*** Task inputs Section Begins ***

theorem met_SessionsAreServed :
    (19 < 20 ∧ st.hub.served 19 = false ∧ 3 < 8) ∧
    (19 < 20 ∧ st.hub.served 19 = false ∧ 19 < 2 ^ 64) ∧
    (19 < 20 ∧ (st (sessionOpen 19 4 Chan.vyn ∘ vynUp)).hub.served 19 = true ∧ innerOpcodes.contains 19 = false) ∧
    (19 < 20 ∧ (st (sessionOpen 19 4 Chan.vyn ∘ vynUp)).hub.served 19 = true ∧ 4 < 8 ∧ (st (sessionOpen 19 4 Chan.vyn
      ∘ vynUp)).hub.session 19 = some (sessX Chan.vyn 3) ∧ min (sessX Chan.vyn 3).maxLevel (transportCap (sessX
      Chan.vyn 3).chan) < 4) ∧
    (19 < 20 ∧ (st (sessionOpen 19 4 Chan.vyn ∘ vynUp)).hub.served 19 = true ∧ 3 < 8 ∧ (st (sessionOpen 19 4 Chan.vyn
      ∘ vynUp)).hub.session 19 = some (sessX Chan.vyn 3) ∧ 3 ≤ min (sessX Chan.vyn 3).maxLevel (transportCap (sessX
      Chan.vyn 3).chan)) ∧
    (19 < 20 ∧ (st (sessionOpen 19 4 Chan.vyn ∘ vynUp)).hub.served 19 = true ∧ 19 < 2 ^ 64 ∧ (elements 19 19 = none ∨
      (Hub.hears (st (sessionOpen 19 4 Chan.vyn ∘ vynUp)).clk.chipTime 19 (st (sessionOpen 19 4 Chan.vyn ∘
      vynUp)).hub).readRoom 19 < 19)) ∧
    (19 < 20 ∧ (st (sessionOpen 19 4 Chan.vyn ∘ vynUp)).hub.served 19 = true ∧ 8 < 2 ^ 64 ∧ elements 8 8 = some 1 ∧ 8
      ≤ (Hub.hears (st (sessionOpen 19 4 Chan.vyn ∘ vynUp)).clk.chipTime 19 (st (sessionOpen 19 4 Chan.vyn ∘
      vynUp)).hub).readRoom 19 ∧ (Hub.busRead (st (sessionOpen 19 4 Chan.vyn ∘ vynUp)).clk.chipTime (sessionMaster 19)
      8 8 (Hub.hears (st (sessionOpen 19 4 Chan.vyn ∘ vynUp)).clk.chipTime 19 (st (sessionOpen 19 4 Chan.vyn ∘
      vynUp)).hub)).fst.took = true) ∧
    (19 < 20 ∧ (st (sessionOpen 19 4 Chan.vyn ∘ vynUp)).hub.served 19 = true ∧ 19 < 2 ^ 64 ∧ elements 4 4 = some 1 ∧ 4
      ≤ (Hub.hears (st (sessionOpen 19 4 Chan.vyn ∘ vynUp)).clk.chipTime 19 (st (sessionOpen 19 4 Chan.vyn ∘
      vynUp)).hub).readRoom 19 ∧ (Hub.busRead (st (sessionOpen 19 4 Chan.vyn ∘ vynUp)).clk.chipTime (sessionMaster 19)
      19 4 (Hub.hears (st (sessionOpen 19 4 Chan.vyn ∘ vynUp)).clk.chipTime 19 (st (sessionOpen 19 4 Chan.vyn ∘
      vynUp)).hub)).fst.took = false) ∧
    (19 < 20 ∧ (st (sessionOpen 19 4 Chan.vyn ∘ vynUp)).hub.served 19 = true ∧ 19 < 2 ^ 64 ∧ elements 19 [1, 2, 3, 4,
      5, 6, 7, 8].length = none ∧ (st (sessionOpen 19 4 Chan.vyn ∘ vynUp)).hub.owedStep = 0) ∧
    (19 < 20 ∧ (st (sessionOpen 19 4 Chan.vyn ∘ vynUp)).hub.served 19 = true ∧ 1073741824 ≤ 1082130424 ∧ 1082130424 <
      1082130432 ∧ 1082130424 % 8 = 0 ∧ [1, 2, 3, 4, 5, 6, 7, 8].length = 8 ∧ Admits (st (sessionOpen 19 4 Chan.vyn ∘
      vynUp)) (sessionMaster 19) 3 ∧ (st (sessionOpen 19 4 Chan.vyn ∘ vynUp)).hub.planReadOnly 1082130424 8 = false ∧
      (st (sessionOpen 19 4 Chan.vyn ∘ vynUp)).hub.owedStep = 0) ∧
    (19 < 20 ∧ st.hub.sessionDue 19 = none) ∧
    (19 < 20 ∧ (∃ d, d ∈ (st (sessionOpen 19 4 Chan.vyn ∘ vynUp)).hub.sessionDue 19 ∧ True)) ∧
    (Admits st m0 3 ∧ st.hub.owedStep = 0 ∧ 1082130424 < 2 ^ 64 ∧ 1073741824 ≤ 1082130424 ∧ 1082130424 < 1082130432 ∧
      (8 = 0 ∨ 8 = 8) ∧ st.hub.planReadOnly 1082130424 8 = false ∧ 1082130424 % 8 = 0) ∧
    (Admits st m0 3 ∧ st.hub.owedStep = 0 ∧ 1082130428 < 2 ^ 64 ∧ 1073741824 ≤ 1082130428 ∧ 1082130428 < 1082130432 ∧
      (8 = 0 ∨ 8 = 8) ∧ st.hub.planReadOnly 1082130428 8 = false ∧ 1082130428 % 8 ≠ 0) ∧
    (Admits st m0 3 ∧ st.hub.owedStep = 0 ∧ 137506062336 < 2 ^ 64 ∧ 137506062336 ≤ 137506062336) :=
  ⟨by decide +kernel, by decide +kernel, by decide +kernel, by decide +kernel, by decide +kernel, by decide +kernel,
    by decide +kernel, by decide +kernel, by decide +kernel, ⟨by decide +kernel, by decide +kernel, by decide +kernel,
    by decide +kernel, by decide +kernel, by decide +kernel, admits_of (by decide +kernel), by decide +kernel⟩,
    by decide +kernel, by decide +kernel, ⟨admits_of (by decide +kernel), by decide +kernel⟩, ⟨admits_of
    (by decide +kernel), by decide +kernel⟩, ⟨admits_of (by decide +kernel), by decide +kernel⟩⟩

theorem met_SlotInstructions :
    (Runs (st (gp 5 (2 ^ 63) ∘ slotX sc 63 0 1)) sc ∧ 0#5 ≠ statusReg ∧ (∃ n, n ∈ (st (gp 5 (2 ^ 63) ∘ slotX sc 63 0
      1)).hub.pendingIn sc (BitVec.toNat ((st (gp 5 (2 ^ 63) ∘ slotX sc 63 0 1)).hub.gpr sc 5#5)) ∧ True)) ∧
    (Runs (st (gp 5 63 ∘ slotX sc 63 0 1)) sc ∧ 0#5 ≠ statusReg ∧ BitVec.toNat ((st (gp 5 63 ∘ slotX sc 63 0
      1)).hub.gpr sc 5#5) ≠ 0 ∧ (st (gp 5 63 ∘ slotX sc 63 0 1)).hub.pendingIn sc (BitVec.toNat ((st (gp 5 63 ∘ slotX
      sc 63 0 1)).hub.gpr sc 5#5)) = none ∧ BitVec.toNat ((st (gp 5 63 ∘ slotX sc 63 0 1)).hub.gpr sc 0#5) = 0) ∧
    (Runs (st (gp 5 63 ∘ slotX sc 63 0 1)) sc ∧ 0#5 ≠ statusReg ∧ BitVec.toNat ((st (gp 5 63 ∘ slotX sc 63 0
      1)).hub.gpr sc 5#5) ≠ 0 ∧ (st (gp 5 63 ∘ slotX sc 63 0 1)).hub.pendingIn sc (BitVec.toNat ((st (gp 5 63 ∘ slotX
      sc 63 0 1)).hub.gpr sc 5#5)) = none ∧ 0 < BitVec.toNat ((st (gp 5 63 ∘ slotX sc 63 0 1)).hub.gpr sc 5#5) ∧
      BitVec.toNat ((st (gp 5 63 ∘ slotX sc 63 0 1)).hub.gpr sc 5#5) < (st (gp 5 63 ∘ slotX sc 63 0 1)).clk.chipTime) ∧
    (Runs st sc ∧ 0#5 ≠ statusReg ∧ BitVec.toNat (st.hub.gpr sc 0#5) < 64 ∧ BitVec.toNat (st.hub.gpr sc 0#5) = 0) ∧
    (Runs (st (gp 5 (2 ^ 63) ∘ slotX sc 63 0 1)) sc ∧ 0#5 ≠ statusReg ∧ 63 < BitVec.toNat ((st (gp 5 (2 ^ 63) ∘ slotX
      sc 63 0 1)).hub.gpr sc 5#5)) ∧
    (Runs (st (gp 5 63 ∘ slotX sc 63 0 1)) sc ∧ 0#5 ≠ statusReg ∧ BitVec.toNat ((st (gp 5 63 ∘ slotX sc 63 0
      1)).hub.gpr sc 5#5) < 64 ∧ (st (gp 5 63 ∘ slotX sc 63 0 1)).hub.slot sc (BitVec.toNat ((st (gp 5 63 ∘ slotX sc
      63 0 1)).hub.gpr sc 5#5)) = some (slotOf 0 1) ∧ (slotOf 0 1).desc < 2 ^ 64 ∧ (slotOf 0 1).fifo = [9]) ∧
    (Runs st sc ∧ 0#5 ≠ statusReg ∧ BitVec.toNat (st.hub.gpr sc 0#5) < 64 ∧ (∀ (z : Slot), st.hub.slot sc
      (BitVec.toNat (st.hub.gpr sc 0#5)) = some z → z.fifo = [])) ∧
    (Runs (st (gp 5 (sc + 3 * 65536) ∘ slotX sc 3 0 7)) sc ∧ 0#5 ≠ statusReg ∧ BitVec.toNat ((st (gp 5 (sc + 3 *
      65536) ∘ slotX sc 3 0 7)).hub.gpr sc 5#5) = sc + 3 * 2 ^ 16 ∧ sc < 65536 ∧ 3 < 64 ∧ coreOk sc = true ∧
      isHearthCore sc = false ∧ (st (gp 5 (sc + 3 * 65536) ∘ slotX sc 3 0 7)).hub.slot sc 3 = some (slotOf 0 7) ∧
      (slotOf 0 7).kind = 0 ∧ ((st (gp 5 (sc + 3 * 65536) ∘ slotX sc 3 0 7)).hub.core sc).wait = Wait.idle ∧ (slotOf 0
      7).fifo.length < 8) ∧
    (Runs (st (gp 5 (sc + 3 * 65536) ∘ slotX sc 3 0 8)) sc ∧ 0#5 ≠ statusReg ∧ BitVec.toNat ((st (gp 5 (sc + 3 *
      65536) ∘ slotX sc 3 0 8)).hub.gpr sc 5#5) = sc + 3 * 2 ^ 16 ∧ sc < 65536 ∧ 3 < 64 ∧ coreOk sc = true ∧
      isHearthCore sc = false ∧ (st (gp 5 (sc + 3 * 65536) ∘ slotX sc 3 0 8)).hub.slot sc 3 = some (slotOf 0 8) ∧
      (slotOf 0 8).kind = 0 ∧ ((st (gp 5 (sc + 3 * 65536) ∘ slotX sc 3 0 8)).hub.core sc).wait = Wait.idle ∧ 8 ≤
      (slotOf 0 8).fifo.length) ∧
    (Runs st sc ∧ 0#5 ≠ statusReg ∧ BitVec.toNat (st.hub.gpr sc 0#5) < 65536 ∧ coreOk (BitVec.toNat (st.hub.gpr sc
      0#5)) = false) :=
  ⟨⟨runs_of (by decide +kernel), by decide +kernel⟩, ⟨runs_of (by decide +kernel), by decide +kernel⟩, ⟨runs_of
    (by decide +kernel), by decide +kernel⟩, ⟨runs_of (by decide +kernel), by decide +kernel⟩, ⟨runs_of
    (by decide +kernel), by decide +kernel⟩, ⟨runs_of (by decide +kernel), by decide +kernel⟩, ⟨runs_of
    (by decide +kernel), by decide +kernel⟩, ⟨runs_of (by decide +kernel), by decide +kernel⟩, ⟨runs_of
    (by decide +kernel), by decide +kernel⟩, ⟨runs_of (by decide +kernel), by decide +kernel⟩⟩

theorem met_SpdmRequestsAreAnswered :
    ((st inBoot).hub.spdmServed (Chan.pcie 8) = false) ∧
    ((st (conn (Chan.pcie 8) 0 none)).hub.spdmServed (Chan.pcie 8) = true ∧ spdmCodes.contains 0 = false) ∧
    ((st (conn (Chan.pcie 8) 0 none)).hub.spdmServed (Chan.pcie 8) = true ∧ ((st (conn (Chan.pcie 8) 0 none)).hub.conn
      (Chan.pcie 8)).done = 0) ∧
    ((st (conn (Chan.pcie 8) 1 none)).hub.spdmServed (Chan.pcie 8) = true ∧ 1 ≤ ((st (conn (Chan.pcie 8) 1
      none)).hub.conn (Chan.pcie 8)).done) ∧
    ((st (conn (Chan.pcie 8) 0 none)).hub.spdmServed (Chan.pcie 8) = true ∧ ((st (conn (Chan.pcie 8) 0 none)).hub.conn
      (Chan.pcie 8)).done < 2) ∧
    ((st (conn (Chan.pcie 8) 2 none)).hub.spdmServed (Chan.pcie 8) = true ∧ 2 ≤ ((st (conn (Chan.pcie 8) 2
      none)).hub.conn (Chan.pcie 8)).done ∧ AlgOffer_ok (AlgOffer.mk true true true true true true true) = true) ∧
    ((st (conn (Chan.pcie 8) 2 none)).hub.spdmServed (Chan.pcie 8) = true ∧ 2 ≤ ((st (conn (Chan.pcie 8) 2
      none)).hub.conn (Chan.pcie 8)).done ∧ AlgOffer_ok (AlgOffer.mk true true true true true true false) = false) ∧
    ((st (conn (Chan.pcie 8) 0 none)).hub.spdmServed (Chan.pcie 8) = true ∧ ((st (conn (Chan.pcie 8) 0 none)).hub.conn
      (Chan.pcie 8)).done < 3) ∧
    ((st (conn (Chan.pcie 8) 3 none ∘ allTaken (Chan.pcie 9))).hub.spdmServed (Chan.pcie 8) = true ∧ 3 ≤ ((st (conn
      (Chan.pcie 8) 3 none ∘ allTaken (Chan.pcie 9))).hub.conn (Chan.pcie 8)).done ∧ ((st (conn (Chan.pcie 8) 3 none ∘
      allTaken (Chan.pcie 9))).hub.conn (Chan.pcie 8)).handshake = none ∧ (st (conn (Chan.pcie 8) 3 none ∘ allTaken
      (Chan.pcie 9))).hub.freeSession (Chan.pcie 8) = none) ∧
    ((st (conn (Chan.pcie 8) 3 none)).hub.spdmServed (Chan.pcie 8) = true ∧ 3 ≤ ((st (conn (Chan.pcie 8) 3
      none)).hub.conn (Chan.pcie 8)).done ∧ ((st (conn (Chan.pcie 8) 3 none)).hub.conn (Chan.pcie 8)).handshake = none
      ∧ (∃ n, n ∈ (st (conn (Chan.pcie 8) 3 none)).hub.freeSession (Chan.pcie 8) ∧ True)) ∧
    ((st (conn (Chan.pcie 8) 3 none)).hub.spdmServed (Chan.pcie 8) = true ∧ 3 ≤ ((st (conn (Chan.pcie 8) 3
      none)).hub.conn (Chan.pcie 8)).done ∧ (st (conn (Chan.pcie 8) 3 none)).hub.shaking (Chan.pcie 8) 0 = none) ∧
    ((st (session 15 (sessX (Chan.pcie 8) 0) ∘ conn (Chan.pcie 8) 3 (some 15))).hub.spdmServed (Chan.pcie 8) = true ∧
      3 ≤ ((st (session 15 (sessX (Chan.pcie 8) 0) ∘ conn (Chan.pcie 8) 3 (some 15))).hub.conn (Chan.pcie 8)).done ∧
      (∃ x, x ∈ (st (session 15 (sessX (Chan.pcie 8) 0) ∘ conn (Chan.pcie 8) 3 (some 15))).hub.shaking (Chan.pcie 8) 0
      ∧ True)) ∧
    ((st (conn (Chan.pcie 8) 3 none)).hub.spdmServed (Chan.pcie 8) = true ∧ 3 ≤ ((st (conn (Chan.pcie 8) 3
      none)).hub.conn (Chan.pcie 8)).done ∧ (st (conn (Chan.pcie 8) 3 none)).hub.shaking (Chan.pcie 8) 1 = none) ∧
    ((st (session 15 (sessX (Chan.pcie 8) 1) ∘ conn (Chan.pcie 8) 3 (some 15))).hub.spdmServed (Chan.pcie 8) = true ∧
      3 ≤ ((st (session 15 (sessX (Chan.pcie 8) 1) ∘ conn (Chan.pcie 8) 3 (some 15))).hub.conn (Chan.pcie 8)).done ∧
      (∃ x, x ∈ (st (session 15 (sessX (Chan.pcie 8) 1) ∘ conn (Chan.pcie 8) 3 (some 15))).hub.shaking (Chan.pcie 8) 1
      ∧ (false = false ∨ anchorOf [] = none))) ∧
    ((st (conn (Chan.pcie 8) 3 none)).hub.spdmServed (Chan.pcie 8) = true ∧ 3 ≤ ((st (conn (Chan.pcie 8) 3
      none)).hub.conn (Chan.pcie 8)).done ∧ (st (conn (Chan.pcie 8) 3 none)).hub.shaking (Chan.pcie 8) 2 = none) ∧
    ((st (session 15 (sessX (Chan.pcie 8) 2) ∘ conn (Chan.pcie 8) 3 (some 15))).hub.spdmServed (Chan.pcie 8) = true ∧
      3 ≤ ((st (session 15 (sessX (Chan.pcie 8) 2) ∘ conn (Chan.pcie 8) 3 (some 15))).hub.conn (Chan.pcie 8)).done ∧
      (∃ x, x ∈ (st (session 15 (sessX (Chan.pcie 8) 2) ∘ conn (Chan.pcie 8) 3 (some 15))).hub.shaking (Chan.pcie 8) 2
      ∧ false = false)) ∧
    ((st (session 15 (sessX (Chan.pcie 8) 2) ∘ conn (Chan.pcie 8) 3 (some 15))).hub.spdmServed (Chan.pcie 8) = true ∧
      3 ≤ ((st (session 15 (sessX (Chan.pcie 8) 2) ∘ conn (Chan.pcie 8) 3 (some 15))).hub.conn (Chan.pcie 8)).done ∧
      (∃ x, x ∈ (st (session 15 (sessX (Chan.pcie 8) 2) ∘ conn (Chan.pcie 8) 3 (some 15))).hub.shaking (Chan.pcie 8) 2
      ∧ true = true)) ∧
    (chanLink (Chan.pcie 8) = none) :=
  ⟨by decide +kernel, by decide +kernel, by decide +kernel, by decide +kernel, by decide +kernel, by decide +kernel,
    by decide +kernel, by decide +kernel, by decide +kernel, by decide +kernel, by decide +kernel, by decide +kernel,
    by decide +kernel, by decide +kernel, by decide +kernel, by decide +kernel, by decide +kernel, by decide +kernel⟩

*** Task inputs Section Ends ***

- **Activity**
After locating the line with "allTaken (Chan.pcie 9))).hub.conn (Chan.pcie 8)).handshake" above, return that line and every later line through the one with "3 ≤ ((st (session 15 (sessX (Chan.pcie 8) 0)", word for word and with nothing else.

- **Written answer**
      allTaken (Chan.pcie 9))).hub.conn (Chan.pcie 8)).handshake = none ∧ (st (conn (Chan.pcie 8) 3 none ∘ allTaken
      (Chan.pcie 9))).hub.freeSession (Chan.pcie 8) = none) ∧
    ((st (conn (Chan.pcie 8) 3 none)).hub.spdmServed (Chan.pcie 8) = true ∧ 3 ≤ ((st (conn (Chan.pcie 8) 3
      none)).hub.conn (Chan.pcie 8)).done ∧ ((st (conn (Chan.pcie 8) 3 none)).hub.conn (Chan.pcie 8)).handshake = none
      ∧ (∃ n, n ∈ (st (conn (Chan.pcie 8) 3 none)).hub.freeSession (Chan.pcie 8) ∧ True)) ∧
    ((st (conn (Chan.pcie 8) 3 none)).hub.spdmServed (Chan.pcie 8) = true ∧ 3 ≤ ((st (conn (Chan.pcie 8) 3
      none)).hub.conn (Chan.pcie 8)).done ∧ (st (conn (Chan.pcie 8) 3 none)).hub.shaking (Chan.pcie 8) 0 = none) ∧
    ((st (session 15 (sessX (Chan.pcie 8) 0) ∘ conn (Chan.pcie 8) 3 (some 15))).hub.spdmServed (Chan.pcie 8) = true ∧
      3 ≤ ((st (session 15 (sessX (Chan.pcie 8) 0) ∘ conn (Chan.pcie 8) 3 (some 15))).hub.conn (Chan.pcie 8)).done ∧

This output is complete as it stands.